Compute between gdppercap and life values from multiple countries overtime.
Example:-
import pandas as np
import matplotlib.pyploy as plt
import seaborn as sns
%matplotlib inline
After loading the gapminder as follows,
gapminder=pd.read_csv (data_url)
gapminder=gapminder [[‘gdpPercap’,’LifeExp’]]
The corr() function will be used with pandas and see that gdppercap and lifeExp is correlated and increases the life.
Example:-
gapminder.gdpPercap.corr(gapminder.lifeExp, method=”pearson”)
Output:-
0.58
We use it to compute the Pearson coefficient and the function will take multiple variables as 2D numpy and return matrix.
Example:-
np.corrcoef (gapminder.gdppercap, gapminder.lifeExp)
array ([[1. , 0.58], [0.58370422, 1. ]])
from scipy import stats
gdpPercap=gapminder.gdpPercapvalues
life_exp=gapminder.lifeExp.values
This will state the function as pearsonr () and take two numpy arrays and return the tuple.
stats.pearsonr (gdpPercap, life_exp)
(0.5)
The corr() function is used to compute with the pandas as ,
gapminder.gdpPercap.corr (gapminder.lifeExp, method=”spearman”)
Output is 0.8
The numpy have specific function for computing correlation. The spearman correlation has rank values of the variable.
The compute rank of two variables is used with person correlation function available in numpy.
gapminder[“gdpPercap_r”] =gapminder.gdpPercap.rank()
gapminder [“lifeExp_r”] =gapminder.lifeExp.rank()
gapminder.head ()
Next using the numpycorrcoef () function
np.corrcoef (gapminder.gdpPercap_r, gapminder.lifeExp_r)
array ([1. , 0.82], [0.82])
The spearman correlation using the function as spearmanr () and get result as follows:-
stats.spearmanr (gdpPercap, life_exp)
The comparison between the Pearson and spearman is gdppercap and lifeExp computed by them.
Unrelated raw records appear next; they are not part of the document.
/-- What became of a request that an engine wants to send: its number, a status at once, a wait for the page table, or for an entry or,
towards a DEID, for a tag. -/
inductive Sent where
  | ok (id : Nat)
  | fail (st : Status)
  | table
  | full (eid : Option Nat)
deriving DecidableEq, Repr

/-- Sends a request to its homes in this device, or lets it wait behind the Block's earlier ones (R100). -/
def State.sendHomes (s : State) (g : Nat) (m : Msg) (order : List Nat) (fails : Tbl Status) : State :=
  let m := { m with stamp := s.now }
  let hs := m.homes
  let (m, s) := if hs.length = 1 ∧ fails = [] then (m, s)
    else
      let (j, s) := s.newJoin m hs.length order fails
      ({ m with asker := .join j }, s)
  let wait := fun (s : State) => s.updBlk g (fun b => { b with outq := b.outq ++ [{ m with waits := true }] })
  if (s.blk g).outq.any (fun w => w.pkt.tc = m.pkt.tc) then wait s
  else
    let r : Route := { outs := m.homes.map (fun h => qBlk h 2) }
    match s.offer (qOfBlk g) (g % 2 = 0) m r with
    | some s => s
    | none => wait (s.beginWait m r)

/-- Records an outstanding request of a context. -/
def State.addReq (s : State) (c : Nat) (r : Req) : State :=
  s.updCtx c (fun x => { x with reqs := x.reqs ++ [r], reqNext := x.reqNext + 1 })

/-- A packet as this device sends it for a context of partition `p`. -/
def State.ownPkt (s : State) (p : Nat) (k : Pkt) : Pkt :=
  { k with tc := 2, seid := s.selfEid, sinc := s.selfInc, deid := s.selfEid, job := (s.part p).job, gen := (s.part p).gen }

/-- Sends a request of an engine for a context: checked (R27), to its homes here or to its home device under a tag (R165, R166). -/
def State.request (s : State) (c e : Nat) (idx : BitVec 16) (seq : Nat) (k : Pkt) (pos : Nat) (dest : Dest) : State × Sent :=
  let g := c / 16
  match s.partOfBlk g with
  | none => (s, .fail stNoTrans)
  | some p =>
    let k := s.ownPkt p k
    let id := (s.ctx c).reqNext
    let atom := (k.mtype.toNat = tAT : Bool)
    let base : Req := { id := id, eng := BitVec.ofNat 2 e, instr := idx, seq := seq, msg := { pkt := k, part := p }, remote := false, tagged := false,
                        first := s.now, last := s.now, pos := pos, dest := dest }
    let (s, f) := s.forward p g { pkt := k, asker := .req c id } (some (s.ctx c).segs)
    match f with
    | .nak st =>
      if st ≠ stRetry then (s, .fail st)
      else if atom then
        match s.tagTake g s.selfEid (.req c id) true with
        | none => (s, .full (some s.selfEid.toNat))
        | some (tag, s) => (s.addReq c { base with msg := { base.msg with pkt := { k with tag := tag } }, tagged := true, retry := true }, .ok id)
      else (s.addReq c { base with retry := true }, .ok id)
    | .wait => (s, .table)
    | .home m =>
      if atom then
        match s.tagTake g s.selfEid (.req c id) true with
        | none => (s, .full (some s.selfEid.toNat))
        | some (tag, s) =>
          let m := { m with pkt := { m.pkt with tag := tag } }
          ((s.addReq c { base with msg := { base.msg with pkt := { k with tag := tag } }, tagged := true }).sendHomes g m (m.lines.map (·.line)) [], .ok id)
      else ((s.addReq c base).sendHomes g m (m.lines.map (·.line)) [], .ok id)
    | .remote m =>
      if s.incOf m.pkt.deid = 0 then (s, .fail stDead)
      else if 1024 ≤ s.entries g e then (s, .full none)
      else match s.tagTake g m.pkt.deid (.req c id) atom with
        | none => (s, .full (some m.pkt.deid.toNat))
        | some (tag, s) =>
          let m : Msg := { m with pkt := { m.pkt with tag := tag }, asker := .wire }
          ((s.addReq c { base with msg := m, remote := true, tagged := true }).sendBlk g m, .ok id)
    | .list _ _ _ => (s, .fail stNoTrans)
    | .proxy _ _ _ => (s, .fail stNoTrans)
The pearson correlation will assume the data which is normally distributed and spearman does not make any assumption on distribution data.
The chi-squared test is test that will assume frequencies for categorical variable and expected frequencies for variable.
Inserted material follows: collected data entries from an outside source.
-- ==== Sys2Proof/Machine/Coll.lean ====
section
/-! DEFINITION. Collectives: accumulators, compact partials, slices, trees, ends (02 R52, R53; 09 R248 to R280). -/

namespace Sys2Proof.Machine

/-! ### Formats (R248, R249, R258) -/

/-- Width in bytes of an input format. -/
def inWidth (f : Nat) : Nat :=
  match f with
  | 0 => 4 | 1 => 2 | 2 => 2 | 3 => 1 | 4 => 1 | 5 => 8 | 6 => 4 | _ => 8
/-- Elements per cycle. -/
def inRate (f : Nat) : Nat := if f = 5 then 8 else if f = 7 then 32 else 64
/-- Width in bytes of an output format that is not PARTIAL. -/
def outWidth (f : Nat) : Nat := if f = 8 then 16 else inWidth f
/-- Limbs of the accumulator class of an input format, its scale and its slice-buffer entry (R249). -/
def limbsOf (f : Nat) : Nat := if f = 5 then 34 else if f = 6 ∨ f = 7 then 2 else 5
def scaleOf (f : Nat) : Nat := if f = 5 then 1074 else if f = 6 ∨ f = 7 then 0 else 149
def entryOf (f : Nat) : Nat := if f = 5 then 320 else if f = 6 ∨ f = 7 then 32 else 64
/-- Whether an output format is allowed (R258). -/
def outLegal (op i o : Nat) : Bool :=
  if op ≠ 0 then o = i
  else if i ≤ 4 then o ≤ 5 || o = 9
  else if i = 5 then o = 5 || o = 9
  else 6 ≤ o && o ≤ 9

/-! ### The descriptor (R257) -/

def cdBytes (d : BitVec 512) (o n : Nat) : Nat := sbits d (8 * o) (8 * n)
def cdCid (d : BitVec 512) : Nat := cdBytes d 0 2
def cdOp (d : BitVec 512) : Nat := sbits d 16 2
def cdIfmt (d : BitVec 512) : Nat := cdBytes d 3 1
def cdOfmt (d : BitVec 512) : Nat := cdBytes d 4 1
def cdRmode (d : BitVec 512) : Nat := sbits d 40 2
def cdSat (d : BitVec 512) : Bool := sbit d 42
def cdSlice (d : BitVec 512) : Nat := cdBytes d 6 1
def cdNelem (d : BitVec 512) : Nat := cdBytes d 8 8
def cdNsrc (d : BitVec 512) : Nat := cdBytes d 16 2
def cdNloc (d : BitVec 512) : Nat := cdBytes d 18 2
def cdParent (d : BitVec 512) : Nat := cdBytes d 20 2
def cdPsrc (d : BitVec 512) : Nat := cdBytes d 22 2
def cdGogrp (d : BitVec 512) : Nat := cdBytes d 24 2
def cdResgrp (d : BitVec 512) : Nat := cdBytes d 26 2
def cdTtl (d : BitVec 512) : Nat := cdBytes d 28 2
def cdResaddr (d : BitVec 512) : Nat := cdBytes d 32 8
def cdTop (d : BitVec 512) : Bool := cdParent d = 0xFFF
/-- Whether results go to memory. -/
def cdStores (d : BitVec 512) : Bool := cdResaddr d ≠ 2 ^ 64 - 1
/-- Elements per slice E, slices, and elements of slice `s`. -/
def cdElems (d : BitVec 512) : Nat := 16384 * 2 ^ cdSlice d / entryOf (cdIfmt d)
def cdSlices (d : BitVec 512) : Nat := cdiv (cdNelem d) (cdElems d)
def cdCount (d : BitVec 512) (s : Nat) : Nat := min (cdElems d) (cdNelem d - s * cdElems d)

/-- Whether a descriptor is legal (R257, R258, R260), but for a CID in use. -/
def cdLegal (d : BitVec 512) : Bool :=
  cdCid d ≠ 0xFFFF && cdOp d ≤ 2 && sbits d 18 6 = 0 && cdIfmt d ≤ 7 && outLegal (cdOp d) (cdIfmt d) (cdOfmt d) && sbits d 43 5 = 0
    && cdSlice d ≤ 3 && cdBytes d 7 1 = 0 && 1 ≤ cdNelem d && cdNelem d * inWidth (cdIfmt d) ≤ 2 ^ 34
    && 1 ≤ cdNsrc d && cdNsrc d ≤ 4096 && cdNloc d ≤ cdNsrc d && cdParent d ≤ 0xFFF && cdPsrc d ≤ 4095 && cdGogrp d ≤ 0xFFF
    && cdResgrp d ≤ 0xFFF && 1 ≤ cdTtl d && cdBytes d 30 2 = 0 && cdBytes d 40 24 = 0
    && (!cdStores d || cdResaddr d < 2 ^ 48)
    && (if cdTop d then cdPsrc d = 0 && (cdStores d || cdResgrp d ≠ 0xFFF) else !cdStores d)
    && (cdNloc d = cdNsrc d || cdGogrp d ≠ 0xFFF)

/-! ### Accumulators (R249 to R256) -/

/-- How special states combine (R251). -/
def Spec.join : Spec → Spec → Spec
  | .nan, _ => .nan
  | _, .nan => .nan
  | .pinf, .ninf => .nan
  | .ninf, .pinf => .nan
  | .pinf, _ => .pinf
  | _, .pinf => .pinf
  | .ninf, _ => .ninf
  | _, .ninf => .ninf
  | .negzero, .negzero => .negzero
  | _, _ => .finite
def Spec.code : Spec → Nat
  | .finite => 0 | .negzero => 1 | .pinf => 2 | .ninf => 3 | .nan => 4
def Spec.ofCode : Nat → Option Spec
  | 0 => some .finite | 1 => some .negzero | 2 => some .pinf | 3 => some .ninf | 4 => some .nan | _ => none
/-- Whether a state stands for no number. -/
def Spec.special (x : Spec) : Bool := x = .pinf || x = .ninf || x = .nan

/-- The empty accumulator. -/
abbrev accEmpty : Acc := .sum 0 .negzero

/-- The exact value of an input in its accumulator class, and its special state (R250). -/
def inValue (f v : Nat) : Int × Spec :=
  if f = 6 then (signed 32 v, .finite)
  else if f = 7 then (signed 64 v, .finite)
  else match (fmtOf f).decode v with
    | .nan => (0, .nan)
    | .inf neg => (0, if neg then .ninf else .pinf)
    | .zero neg => (0, if neg then .negzero else .finite)
    | .fin m e => (m * (2 ^ (e + (scaleOf f : Int)).toNat : Nat), .finite)

/-- Adds a value to an accumulator of `limbs` limbs, modulo its width (R250). -/
def Acc.add (limbs : Nat) (a : Acc) (n : Int) (sp : Spec) : Acc :=
  match a with
  | .sum m x => .sum (signed (64 * limbs) ((m + n) % (2 ^ (64 * limbs) : Nat)).toNat) (x.join sp)
  | .best v => .best v

/-- MIN or MAX of an entry and a value (R256); the empty entry holds no value. -/
def Acc.pick (f : Nat) (isMax : Bool) (a : Acc) (v : Nat) : Acc :=
  let two := fun (x y : Nat) =>
    if f = 6 ∨ f = 7 then
      let w := 8 * inWidth f
      if isMax = decide (signed w x ≤ signed w y) then y else x
    else (fmtOf f).minMax isMax x y
  match a with
  | .sum _ _ => .best (BitVec.ofNat 64 (two v v))
  | .best b => .best (BitVec.ofNat 64 (two b.toNat v))

/-- A finite sum limited to a signed format of `n` bits (R255). -/
def clampInt (n : Nat) (v : Int) : Nat :=
  let lo : Int := -((2 ^ (n - 1) : Nat) : Int)
  let hi : Int := ((2 ^ (n - 1) : Nat) : Int) - 1
  sfield n (if v < lo then lo else if hi < v then hi else v)

/-- The result of an accumulator in output format `o` (R253 to R255). -/
def Acc.result (f o rmode : Nat) (sat : Bool) (a : Acc) : Nat :=
  match a with
  | .best v => v.toNat
  | .sum n sp =>
    if o = 6 then clampInt 32 n
    else if o = 7 then clampInt 64 n
    else if o = 8 then sfield 128 n
    else
      let g := fmtOf o
      match sp with
      | .nan => g.nan
      | .pinf => g.encode rmode sat (.inf false)
      | .ninf => g.encode rmode sat (.inf true)
      | .negzero => g.signBit true
      | .finite => g.round rmode sat n (-(scaleOf f : Int))

/-! ### Partials (R271 to R273) -/

/-- The limbs of a number. -/
def limbList (limbs : Nat) (n : Int) : List Nat :=
  let u := (n % (2 ^ (64 * limbs) : Nat)).toNat
  (List.range limbs).map (fun k => bits u (64 * k) 64)

/-- A compact element (R271). -/
def compact (limbs : Nat) (n : Int) (sp : Spec) : List Byte :=
  if sp.special then leBytes 2 (sp.code * 2 ^ 13)
  else
    let ls := limbList limbs n
    let neg : Bool := decide (n < 0)
    let ext := if neg then 2 ^ 64 - 1 else 0
    let lo := (ls.findIdx? (fun x => x ≠ 0)).getD 0
    let top := ((List.range limbs).filter (fun k => lo ≤ k && nth ls k ≠ ext)).foldl (fun _ k => k + 1) lo
    let cnt := top - lo
    leBytes 2 (lo + cnt * 2 ^ 6 + b1 neg * 2 ^ 12 + sp.code * 2 ^ 13) ++ ((ls.drop lo).take cnt).flatMap (leBytes 8)

/-- Reads one compact element: its number, state and the bytes after it; none where R271 rejects it. -/
def uncompact (limbs : Nat) (l : List Byte) : Option (Int × Spec × List Byte) :=
  let w := natAt l 0 2
  let lo := bits w 0 6
  let n := bits w 6 6
  let s := bits w 12 1
  if l.length < 2 + 8 * n ∨ limbs < lo + n then none
  else match Spec.ofCode (bits w 13 3) with
    | none => none
    | some sp =>
      let body := natAt l 2 (8 * n) * 2 ^ (64 * lo)
      let high := if s = 1 then 2 ^ (64 * limbs) - 2 ^ (64 * (lo + n)) else 0
      some (signed (64 * limbs) (body + high), sp, l.drop (2 + 8 * n))

/-- Reads `k` compact elements. -/
def uncompacts (limbs : Nat) : Nat → List Byte → Option (List (Int × Spec))
  | 0, _ => some []
  | k + 1, l => match uncompact limbs l with
    | none => none
    | some (n, sp, r) => (uncompacts limbs k r).map (fun t => (n, sp) :: t)

/-- A PARTIAL result in memory (R273). -/
def fullPartial (limbs : Nat) (n : Int) (sp : Spec) : List Byte :=
  let n := if sp.special then 0 else n
  leBytes 2 (limbs * 2 ^ 6 + b1 (decide (n < 0)) * 2 ^ 12 + sp.code * 2 ^ 13) ++ leBytes 6 0 ++ (limbList limbs n).flatMap (leBytes 8)

/-- How an element goes out: as a message's bytes, and as memory's. -/
def Coll.wire (x : Coll) (a : Acc) (top : Bool) : List Byte :=
  let f := cdIfmt x.desc
  match a with
  | .sum n sp => if cdOp x.desc ≠ 0 then leBytes (inWidth f) 0
                 else if !top || cdOfmt x.desc = 9 then compact (limbsOf f) n sp
                 else leBytes (outWidth (cdOfmt x.desc)) (a.result f (cdOfmt x.desc) (cdRmode x.desc) (cdSat x.desc))
  | .best v => leBytes (inWidth f) v.toNat
def Coll.memory (x : Coll) (a : Acc) : List Byte :=
  match a with
  | .sum n sp => if cdOp x.desc = 0 ∧ cdOfmt x.desc = 9 then fullPartial (limbsOf (cdIfmt x.desc)) n sp else x.wire a true
  | .best _ => x.wire a true
/-- Bytes of an element in memory. -/
def Coll.memWidth (x : Coll) : Nat :=
  if cdOp x.desc = 0 ∧ cdOfmt x.desc = 9 then 8 + 8 * limbsOf (cdIfmt x.desc) else outWidth (cdOfmt x.desc)

/-- Elements split into packets of at most 4,096 B and 8,191 elements, none split (R272): first element, count, bytes. -/
def chunks : Nat → Nat → List Byte → List (List Byte) → List (Nat × Nat × List Byte)
  | first, n, cur, [] => if n = 0 then [] else [(first, n, cur)]
  | first, n, cur, e :: r =>
    if n ≠ 0 ∧ (4096 < cur.length + e.length ∨ n = 8191) then (first, n, cur) :: chunks (first + n) 1 e r
    else chunks first (n + 1) (cur ++ e) r

/-! ### Table entries -/

def State.coll (s : State) (g n : Nat) : Option Coll := tget (s.blk g).colls n none
def State.setColl (s : State) (g n : Nat) (x : Option Coll) : State := s.updBlk g (fun b => { b with colls := tset b.colls n x none })

/-- Where the admitted entry of a job's collective lies on this device. -/
def State.findColl (s : State) (job : JobId) (cid : Nat) : Option (Nat × Nat × Coll) :=
  s.blks.findSome? (fun e => e.2.colls.findSome? (fun c => match c.2 with
    | some x => if x.job = job ∧ cdCid x.desc = cid then some (e.1, c.1, x) else none
    | none => none))

/-- Banks that hold a slice buffer (R259). -/
def Block.bufBanks (b : Block) : List Nat := b.colls.flatMap (fun e => match e.2 with | some c => c.units.map (· / 32) | none => [])
/-- Free 16 KiB units of the area, in the order of R259; unit 32b + j is the j-th of bank b. -/
def Block.freeUnits (b : Block) : List Nat :=
  let used := b.colls.flatMap (fun e => match e.2 with | some c => c.units | none => [])
  ((maskList 16 b.bankArea).flatMap (fun i => (List.range 32).map (fun j => 32 * i + j))).filter (fun u => !used.contains u)

/-! ### Messages (R269, R270, R274) -/

/-- A COLX slot. -/
def colx (x : Coll) (elem count src : Nat) (last : Bool) (cstat ncontr : Nat) : Slot :=
  packSlot [(16, cdCid x.desc), (35, elem), (13, count), (12, src), (1, b1 last), (5, cstat), (32, x.dline), (13, ncontr)]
The chi-squared test is present if relationship is present between the variables.
Also data is displayed in the tabular form and row is then represented for variable.
The chi-square is test that will test data as a whole means one not able to tell the levels and table is 2*2.
In machine learning input features are relevant to be predicted and the problem arises.
The statistical test is used to determine the output and use statistical tests to determine output variable.
The chi-squared hypothesis is a good example of test for independence.
The chi-square test is called as the statistical hypothesis test and the ‘chi-squared test’.
The test is constructed from the squared errors and follows the chi-squared distribution.
This has the asymptotically true means has sampling distribution that make chi squared close.